Thursday, January 29, 2009

Quote of the day

Quote of the day:
It's a recession when your neighbor loses his job; it's a depression when you lose yours.
Harry S Truman, in Observer, April 13, 1958
33rd president of US (1884 - 1972)

via McArdle. Her post on the paradox of thrift is a good one:
If we (hypothetically) decide to eliminate takeout from our menu and eat tuna sandwiches instead, we are saving money. But the restaurant loses it. By foregoing spending, we are pulling money out of the economy. This is the insight behind the liquidity trap--if everyone tries to hoard money by selling more goods and services while buying fewer, the total demand for goods and services will drop, and we will make ourselves worse off.

There's a problem with this crude, version, of course: it's only true if we hoard the money in the form of cash. If we put it in the bank and the bank lends it out, that money will be spent by whoever borrows it.

[...]

The problem is that the banks aren't lending. We're hoarding money, and they're hoarding it even more--they don't have to fix the transmission or buy antibiotics. So as in Keynes' example, the money really is just sitting there.

It's worth remembering that this is why the banks are at the heart of our problems. Even fixing underlying issues--like forcing write-downs of the home values securing recent mortgages--will not make them lend if they think they need higher capital to ride out potential storms. That's why even good liberals and Democrats are focused on rebuilding balance sheets, aka giving the banks free money.
Not everyone can de-leverage at the same time.
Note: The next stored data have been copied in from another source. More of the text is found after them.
/-! ## The ports -/

/-- The four flags of `STATUS` are its low bits (R30). -/
theorem statusWord_bits (s : State) :
    (statusWord s).getLsbD 0 = s.busy ∧ (statusWord s).getLsbD 1 = s.initDone ∧ (statusWord s).getLsbD 2 = s.oor ∧
      (statusWord s).getLsbD 3 = s.halted := by
  simp only [statusWord, BitVec.getLsbD_append]
  simp

/-- Above the flags of `STATUS` lie the fault code, the opcode and the reserved bits (R30). -/
theorem statusWord_fields (s : State) :
    (statusWord s).extractLsb' 4 4 = faultCodeBits s.faultCode ∧ (statusWord s).extractLsb' 8 8 = s.faultOpc ∧
      (statusWord s).extractLsb' 16 16 = 0#16 := by
  simp only [statusWord, BitVec.extractLsb'_append_eq_ite]
  simp

/-- The bits of `CTRL` (R31). -/
theorem ctrlWord_fields (s : State) :
    (ctrlWord s).getLsbD 0 = s.indEn ∧ (ctrlWord s).getLsbD 1 = s.strict ∧ (ctrlWord s).extractLsb' 2 30 = 0#30 := by
  simp only [ctrlWord, BitVec.getLsbD_append, BitVec.extractLsb'_append_eq_ite]
  simp

/-- `UNIT_MS` fits its word (R35). -/
theorem toNat_rdData_unit (s : State) :
    (rdData s 5).toNat = if s.wpm.toNat = 0 then 0 else 1200 / s.wpm.toNat := by
  have hrd : rdData s 5 = BitVec.ofNat 32 (unitMs s.wpm) := rfl
  have hunit : unitMs s.wpm = if s.wpm.toNat = 0 then 0 else 1200 / s.wpm.toNat := by
    simp only [unitMs, Config.unitNum, BitVec.toNat_eq, BitVec.toNat_ofNat, Nat.zero_mod]
  have hle : unitMs s.wpm ≤ 1200 := by
    rw [hunit]
    split
    · exact Nat.zero_le _
    · exact Nat.div_le_self _ _
  rw [hrd, BitVec.toNat_ofNat, Nat.mod_eq_of_lt (by omega), hunit]

/-- The ports of a block right after a reset edge are those of the reset state (R211). -/
theorem rdData_after_reset (p : Pins) (s : State) (a : BitVec 4) :
    rdData (countEdge p (resetBlock s)) a = rdData State.reset a := rfl

theorem rdData_reset : ∀ a : BitVec 4, rdData State.reset a = 0x00000000#32 := by decide

/-- No register stands at the addresses from 8 on (R40). -/
theorem rdData_unused (s : State) {a : BitVec 4} (h : 8 ≤ a.toNat) : rdData s a = 0x00000000#32 := by
  unfold rdData
  split
  case h_9 => rfl
  all_goals omega

end Sys2Proof.Machine

namespace Sys2Proof.Proofs

open Machine

/-- Settles O24: a fault changes the fault record only, and each effect of the family is its register writes and its
phases. -/
theorem ftwRegistersFrame : Obligations.FtwRegistersFrame := by
  intro s t
  have unadmitted {i : Instr} {code : FaultCode} {Q : Prop} (hc : checkInstr hardware i s = some code) :
      Admitted i s → Q := fun ha => absurd (hc.symm.trans ha) (by simp)
  refine ⟨fun h => ?ddsInit, fun f h => ?ftwCalc, fun w h => ?ftwLoad, fun f h => ?ftwTune⟩
  case ddsInit =>
    obtain ⟨code, hc, rfl⟩ | ⟨-, rfl⟩ := exec_cases h
    · exact ⟨rfl, rfl, rfl, id, unadmitted hc⟩
    · simp only [effectOf, initPhases_eq]
      exact ⟨rfl, rfl, rfl, fun _ => rfl, fun _ => ⟨rfl, rfl, rfl⟩⟩
  case ftwCalc =>
    obtain ⟨code, hc, rfl⟩ | ⟨-, rfl⟩ := exec_cases h
    · exact ⟨rfl, rfl, rfl, rfl, unadmitted hc⟩
    · exact ⟨rfl, rfl, rfl, rfl, fun _ => ⟨rfl, rfl, rfl⟩⟩
  case ftwLoad =>
    obtain ⟨code, hc, rfl⟩ | ⟨-, rfl⟩ := exec_cases h
    · exact ⟨rfl, rfl, rfl, rfl, rfl, unadmitted hc⟩
    · obtain ⟨l, hoe, hrst, heq⟩ := serialLoad_frame w s
      rw [effectOf_ftwLoad, heq]
      exact ⟨rfl, rfl, rfl, hoe, hrst, fun _ => ⟨rfl, rfl, rfl⟩⟩
  case ftwTune =>
    obtain ⟨code, hc, rfl⟩ | ⟨-, rfl⟩ := exec_cases h
    · exact ⟨rfl, rfl, rfl, unadmitted hc⟩
    · obtain ⟨l, hoe, hrst, heq⟩ := serialLoad_frame (tuningWord f hardware.refclkHz) (writeTuning hardware f s)
      rw [effectOf_ftwTune, heq]
      exact ⟨rfl, hoe, hrst, fun _ => ⟨rfl, rfl, rfl⟩⟩
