-- ==== Sys2Proof/Decode.lean ====
section
/-!
DEFINITION. Decoding an instruction word in the order of 03 R90, with the TINFO of R91 and R474, and encoding one from the formats of R80.
`row` gives for each assigned MAJ and FN (R88) what steps 4 to 7 check and the instruction it says; `encode` writes the fields back.
Log 11 says how REASON is numbered.
-/

namespace Sys2Proof

/-- The n bits of w from bit lo up. -/
abbrev fld (w : Word) (lo n : Nat) : BitVec n := w.extractLsb' lo n

/-- A decode trap (R90, R91): PRIVILEGE or ILLEGAL, with REASON and FIELD. -/
structure DecErr where
  priv   : Bool
  reason : Nat
  field  : Nat
deriving DecidableEq, Repr

/-- What decode needs of one MAJ and FN. codes: step 4, the lowest bit of a field and whether its value is accepted, most
significant first. used: the assigned bits below FN, as (lowest bit, width). regs: step 6, the lowest bits of scalar fields, most significant
first. bad: step 7, for each condition the lowest bit of the field it reports and whether it holds. -/
structure Row where
  codes : List (Nat × Bool)
  used  : List (Nat × Nat)
  regs  : List Nat
  bad   : List (Nat × Bool)
  instr : Instr

/-- The guard of a word (R79). -/
def guardOf (w : Word) : Guard := ⟨fld w 53 3, fld w 52 1⟩

/-- The formats of R80. -/
inductive Format where
  | rrr | rri | mem | br | vec | eng | sys
deriving DecidableEq, Repr

/-- The format of a MAJ and the privilege its class needs: 0 U, 1 S, 2 L (R88, R92); none when MAJ is unassigned. -/
def majInfo (maj : Nat) : Option (Format × Nat) :=
  match maj with
  | 0x01 | 0x03 | 0x04 => some (.rrr, 0)
  | 0x21 | 0x22 | 0x05 => some (.rri, 0)
  | 0x40 | 0x41 | 0x42 | 0x66 => some (.mem, 0)
  | 0x50 => some (.br, 0)
  | 0x52 | 0xC0 => some (.sys, 0)
  | 0x60 | 0x61 | 0x62 | 0x63 | 0x64 | 0x65 => some (.vec, 0)
  | 0x80 | 0x81 | 0x82 | 0x83 | 0xA0 | 0xA1 | 0xA2 | 0xA3 => some (.eng, 0)
  | 0xC1 => some (.sys, 1)
  | 0xC2 => some (.sys, 2)
  | _ => none

/-- The lowest bit of FN in a format (R80). -/
def fnLow (f : Format) : Nat := if f = .rrr then 42 else 46

/-- FN of the word in that format. -/
def fnOf (f : Format) (w : Word) : Nat := if f = .rrr then (fld w 42 10).toNat else (fld w 46 6).toNat

/-! ### RRR, RRI -/

/-- Three scalar fields with W32 and UNS (R105). -/
def rowAlu (w : Word) (mk : Guard → Reg → Reg → Reg → BitVec 1 → BitVec 1 → Instr) : Row :=
  ⟨[], [(36, 6), (30, 6), (24, 6), (0, 2)], [36, 30, 24], [], mk (guardOf w) (fld w 36 6) (fld w 30 6) (fld w 24 6) (fld w 0 1) (fld w 1 1)⟩

/-- Two scalar fields with W32 and UNS (R106). -/
def rowAlu1 (w : Word) (mk : Guard → Reg → Reg → BitVec 1 → BitVec 1 → Instr) : Row :=
  ⟨[], [(36, 6), (30, 6), (0, 2)], [36, 30], [], mk (guardOf w) (fld w 36 6) (fld w 30 6) (fld w 0 1) (fld w 1 1)⟩

/-- D, A and a 34-bit immediate (R89, R109). -/
def rowImm (w : Word) (mk : Guard → Reg → Reg → BitVec 34 → Instr) : Row :=
  ⟨[], [(40, 6), (34, 6), (0, 34)], [40, 34], [], mk (guardOf w) (fld w 40 6) (fld w 34 6) (fld w 0 34)⟩

/-- D, A and a shift count in IMM<5:0> (R89). -/
def rowShiftImm (w : Word) (mk : Guard → Reg → Reg → BitVec 6 → Instr) : Row :=
  ⟨[], [(40, 6), (34, 6), (0, 6)], [40, 34], [], mk (guardOf w) (fld w 40 6) (fld w 34 6) (fld w 0 6)⟩

/-- FP32 operation with D, A, B and RM (R112). -/
def rowFp (w : Word) (mk : Guard → Reg → Reg → Reg → BitVec 3 → Instr) : Row :=
  ⟨[(15, fld w 15 3 != 7)], [(36, 6), (30, 6), (24, 6), (15, 3)], [36, 30, 24], [],
   mk (guardOf w) (fld w 36 6) (fld w 30 6) (fld w 24 6) (fld w 15 3)⟩

/-- MAJ 0x01 (R86, R105 to R108). -/
def row01 (fn : Nat) (w : Word) : Option Row :=
  let g := guardOf w; let d : Reg := fld w 36 6; let a : Reg := fld w 30 6; let b : Reg := fld w 24 6; let c : Reg := fld w 18 6
  let pos : BitVec 6 := fld w 12 6; let len : BitVec 6 := fld w 6 6; let u : BitVec 1 := fld w 1 1
  match fn with
  | 0 => some (rowAlu w .add) | 1 => some (rowAlu w .sub) | 2 => some (rowAlu w .mul) | 3 => some (rowAlu w .mulh)
  | 4 => some (rowAlu w .div) | 5 => some (rowAlu w .rem) | 6 => some (rowAlu w .and) | 7 => some (rowAlu w .or)
  | 8 => some (rowAlu w .xor) | 9 => some (rowAlu w .andn) | 10 => some (rowAlu w .shl) | 11 => some (rowAlu w .shr)
  | 12 => some (rowAlu w .sar) | 13 => some (rowAlu w .rot) | 14 => some (rowAlu w .min) | 15 => some (rowAlu w .max)
  | 16 => some (rowAlu1 w .clz) | 17 => some (rowAlu1 w .ctz) | 18 => some (rowAlu1 w .popc) | 19 => some (rowAlu1 w .bswap)
  | 20 => some ⟨[], [(36, 6), (30, 6), (6, 6), (1, 1)], [36, 30], [], .ext g d a len u⟩
  | 21 => some ⟨[], [(36, 6), (30, 6), (12, 6), (6, 6), (1, 1)], [36, 30], [(12, 63 < pos.toNat + len.toNat)], .bfx g d a pos len u⟩
  | 22 => some ⟨[], [(36, 6), (30, 6), (24, 6), (12, 6), (6, 6)], [36, 30, 24], [(12, 63 < pos.toNat + len.toNat)], .bfi g d a b pos len⟩
  | 23 => some ⟨[], [(36, 6), (30, 6), (24, 6), (18, 6)], [36, 30, 24, 18], [], .sel g d a b c⟩
  | 24 => some ⟨[], [(36, 6), (30, 6)], [36, 30], [], .mov g d a⟩
  | 25 => some ⟨[(2, (fld w 2 4).toNat < 10)], [(36, 3), (30, 6), (24, 6), (2, 4), (0, 1)], [30, 24], [(36, fld w 36 3 == 0)],
           .cmp g (fld w 36 3) a b (fld w 2 4) (fld w 0 1)⟩
  | 26 => some ⟨[], [(36, 6), (30, 6), (24, 6), (12, 6)], [36, 30, 24], [(12, 3 < pos.toNat)], .lea g d a b (fld w 12 2)⟩
  | _ => none

/-- MAJ 0x21 (R89, R109). -/
def row21 (fn : Nat) (w : Word) : Option Row :=
  match fn with
  | 0 => some (rowImm w .addImm) | 1 => some (rowImm w .subImm) | 2 => some (rowImm w .mulImm) | 3 => some (rowImm w .mulhImm)
  | 4 => some (rowImm w .divImm) | 5 => some (rowImm w .remImm) | 6 => some (rowImm w .andImm) | 7 => some (rowImm w .orImm)
  | 8 => some (rowImm w .xorImm) | 9 => some (rowImm w .andnImm) | 10 => some (rowShiftImm w .shlImm) | 11 => some (rowShiftImm w .shrImm)
  | 12 => some (rowShiftImm w .sarImm) | 13 => some (rowShiftImm w .rotImm) | 14 => some (rowImm w .minImm) | 15 => some (rowImm w .maxImm)
  | 25 => some ⟨[(30, (fld w 30 4).toNat < 10)], [(40, 3), (34, 6), (0, 34)], [34], [(40, fld w 40 3 == 0)],
           .cmpImm (guardOf w) (fld w 40 3) (fld w 34 6) (fld w 30 4) (fld w 0 30)⟩
  | 26 => some (rowImm w .leaImm)
  | _ => none

/-- MAJ 0x22 (R110). -/
def row22 (fn : Nat) (w : Word) : Option Row :=
  match fn with
  | 0 => some ⟨[], [(40, 6), (0, 34)], [40], [], .movi (guardOf w) (fld w 40 6) (fld w 0 34)⟩
  | 1 => some ⟨[], [(40, 6), (34, 6), (0, 30)], [40, 34], [], .movhi (guardOf w) (fld w 40 6) (fld w 34 6) (fld w 0 30)⟩
  | _ => none

/-- MAJ 0x03 (R86, R112, R113). -/
def row03 (fn : Nat) (w : Word) : Option Row :=
  let g := guardOf w; let d : Reg := fld w 36 6; let a : Reg := fld w 30 6; let b : Reg := fld w 24 6
  let dt : BitVec 4 := fld w 10 4; let st : BitVec 4 := fld w 6 4
  match fn with
  | 0 => some (rowFp w .fadd) | 1 => some (rowFp w .fsub) | 2 => some (rowFp w .fmul)
  | 3 => some ⟨[(15, fld w 15 3 != 7)], [(36, 6), (30, 6), (24, 6), (18, 6), (15, 3)], [36, 30, 24, 18], [],
          .ffma g d a b (fld w 18 6) (fld w 15 3)⟩
  | 4 => some (rowFp w .fdiv)
  | 5 => some ⟨[(15, fld w 15 3 != 7)], [(36, 6), (30, 6), (15, 3)], [36, 30], [], .fsqrt g d a (fld w 15 3)⟩
  | 6 => some ⟨[], [(36, 6), (30, 6), (24, 6)], [36, 30, 24], [], .fmin g d a b⟩
  | 7 => some ⟨[], [(36, 6), (30, 6), (24, 6)], [36, 30, 24], [], .fmax g d a b⟩
  | 8 => some ⟨[(2, (fld w 2 4).toNat < 14)], [(36, 3), (30, 6), (24, 6), (2, 4)], [30, 24], [(36, fld w 36 3 == 0)],
          .fcmp g (fld w 36 3) a b (fld w 2 4)⟩
  | 9 => some ⟨[(15, fld w 15 3 != 7), (10, etAny dt && dt != 2), (6, etAny st && st != 2)],
          [(36, 6), (30, 6), (15, 3), (14, 1), (10, 4), (6, 4), (1, 1)], [36, 30],
          [(10, fld w 1 1 == 1 && !(dt == 5 || dt == 8 || st == 5 || st == 8))],
          .fcvt g d a (fld w 15 3) (fld w 14 1) dt st (fld w 1 1)⟩
  | 10 => some ⟨[], [(36, 6), (30, 6)], [36, 30], [], .fclass g d a⟩
  | _ => none

/-- MAJ 0x04 (R115). -/
def row04 (fn : Nat) (w : Word) : Option Row :=
  let g := guardOf w; let pd : PReg := fld w 36 3; let p0 := (36, pd == 0)
  match fn with
  | 0 => some ⟨[], [(36, 3), (0, 7)], [], [p0, (0, 64 < (fld w 0 7).toNat)], .pset g pd (fld w 0 7)⟩
  | 1 => some ⟨[], [(36, 3), (30, 6), (24, 6)], [30, 24], [p0], .plim g pd (fld w 30 6) (fld w 24 6)⟩
  | 2 => some ⟨[], [(36, 3), (30, 3), (24, 3)], [], [p0], .pmin g pd (fld w 30 3) (fld w 24 3)⟩
  | 3 => some ⟨[], [(36, 3), (30, 3), (24, 3)], [], [p0], .pmax g pd (fld w 30 3) (fld w 24 3)⟩
  | 4 => some ⟨[], [(36, 6), (30, 3)], [36], [], .prd g (fld w 36 6) (fld w 30 3)⟩
  | _ => none

/-- MAJ 0x05 (R116). -/
def row05 (fn : Nat) (w : Word) : Option Row :=
  match fn with
  | 0 => some (rowImm w .grd)
  | 1 => some (rowImm w .gwr)
  | _ => none

/-! ### MEM -/

/-- The order and scope fields (R80). -/
def ordOf (w : Word) : Ord := ⟨fld w 20 3, fld w 18 2⟩
/-- The address fields (R80). -/
def memOf (w : Word) : MemOp := ⟨fld w 34 6, fld w 28 6, fld w 26 2, fld w 0 18⟩
/-- Base and index fields that name registers, most significant first (R81). -/
def memLows (w : Word) : List Nat := (if fld w 34 6 = 63 then [] else [34]) ++ (if fld w 28 6 = 63 then [] else [28])
/-- Step 4 of SIZE and ORD (R117). -/
def memCodes (w : Word) (size : Bool) (ords : List Nat) : List (Nat × Bool) := [(23, size), (20, ords.contains (fld w 20 3).toNat)]
/-- Step 7 of order and scope (R117). -/
def memBad (w : Word) : Nat × Bool := (20, !ordScopeOk (ordOf w))
/-- Assigned bits of a MEM word below SIZE and above. -/
def memUsed : List (Nat × Nat) := [(40, 6), (34, 6), (28, 6), (26, 2), (23, 3), (20, 3), (18, 2), (0, 18)]

/-- MAJ 0x40 (R117). -/
def row40 (fn : Nat) (w : Word) (size : Nat) : Option Row :=
  let g := guardOf w; let t : Reg := fld w 40 6; let s : BitVec 3 := fld w 23 3
  let pair := (40, t.getLsbD 0 || 56 ≤ t.toNat || size ≤ t.toNat + 1)
  match fn with
  | 0 => some ⟨memCodes w (s != 7) [0, 1, 4], memUsed, 40 :: memLows w, [memBad w], .ld g t s (ordOf w) (memOf w)⟩
  | 1 => some ⟨memCodes w (s != 7) [0, 2, 4], memUsed, 40 :: memLows w, [memBad w], .st g t s (ordOf w) (memOf w)⟩
  | 2 => some ⟨memCodes w (s == 3) [0, 1], memUsed, 40 :: memLows w, [pair, memBad w], .ldp g t (ordOf w) (memOf w)⟩
  | 3 => some ⟨memCodes w (s == 3) [0, 2], memUsed, 40 :: memLows w, [pair, memBad w], .stp g t (ordOf w) (memOf w)⟩
  | _ => none

/-- MAJ 0x41 (R121). -/
def row41 (fn : Nat) (w : Word) : Option Row :=
  let g := guardOf w; let t : Reg := fld w 40 6; let b : Reg := fld w 34 6; let i : Reg := fld w 28 6; let s : BitVec 3 := fld w 23 3
  let d : BitVec 18 := fld w 0 18; let o := ordOf w; let uns : BitVec 1 := fld w 26 1
  let sizeAcc := if fn = 8 then s == 2 else amoSizeOk s
  let minmax := fn = 1 ∨ fn = 2
  let codes := (if minmax then [(26, fld w 26 2 == 0 || (fld w 26 2 == 1 && s == 3))] else []) ++ [(23, sizeAcc), (20, amoOrdOk o)]
  let used := [(40, 6), (34, 6), (28, 6), (23, 3), (20, 3), (18, 2), (0, 18)] ++ (if minmax then [(26, 2)] else [])
  let regs := (if b = 63 then [40] else [40, 34]) ++ [28]
  let mk (x : Instr) : Option Row := some ⟨codes, used, regs, [(40, fn = 7 && 56 ≤ t.toNat), (28, i == 63)], x⟩
  match fn with
  | 0 => mk (.amoadd g t b i s o d)
  | 1 => mk (.amomin g t b i uns s o d)
  | 2 => mk (.amomax g t b i uns s o d)
  | 3 => mk (.amoand g t b i s o d)
  | 4 => mk (.amoor g t b i s o d)
  | 5 => mk (.amoxor g t b i s o d)
  | 6 => mk (.amoswp g t b i s o d)
  | 7 => mk (.amocas g t b i s o d)
  | 8 => mk (.amofadd g t b i o d)
  | _ => none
Speaking of leverage, why the system allowed financial institutions to be so leveraged (i.e. swamped with debt) is a complete mystery to me. Some investment banks were allowed to have a 30-to-1 or 40-to-1 debt to capitial ratio. That just sounds stupid on the face of it. (Looking around the net, I'm not even sure I fully understand what that the debt to net capital ratio is. So I'm less sure what sounds like a good ratio.)

Maybe instead of giving money to existing banks, we should just set up a bunch of new banks that don't have to de-leverage before they start lending out money.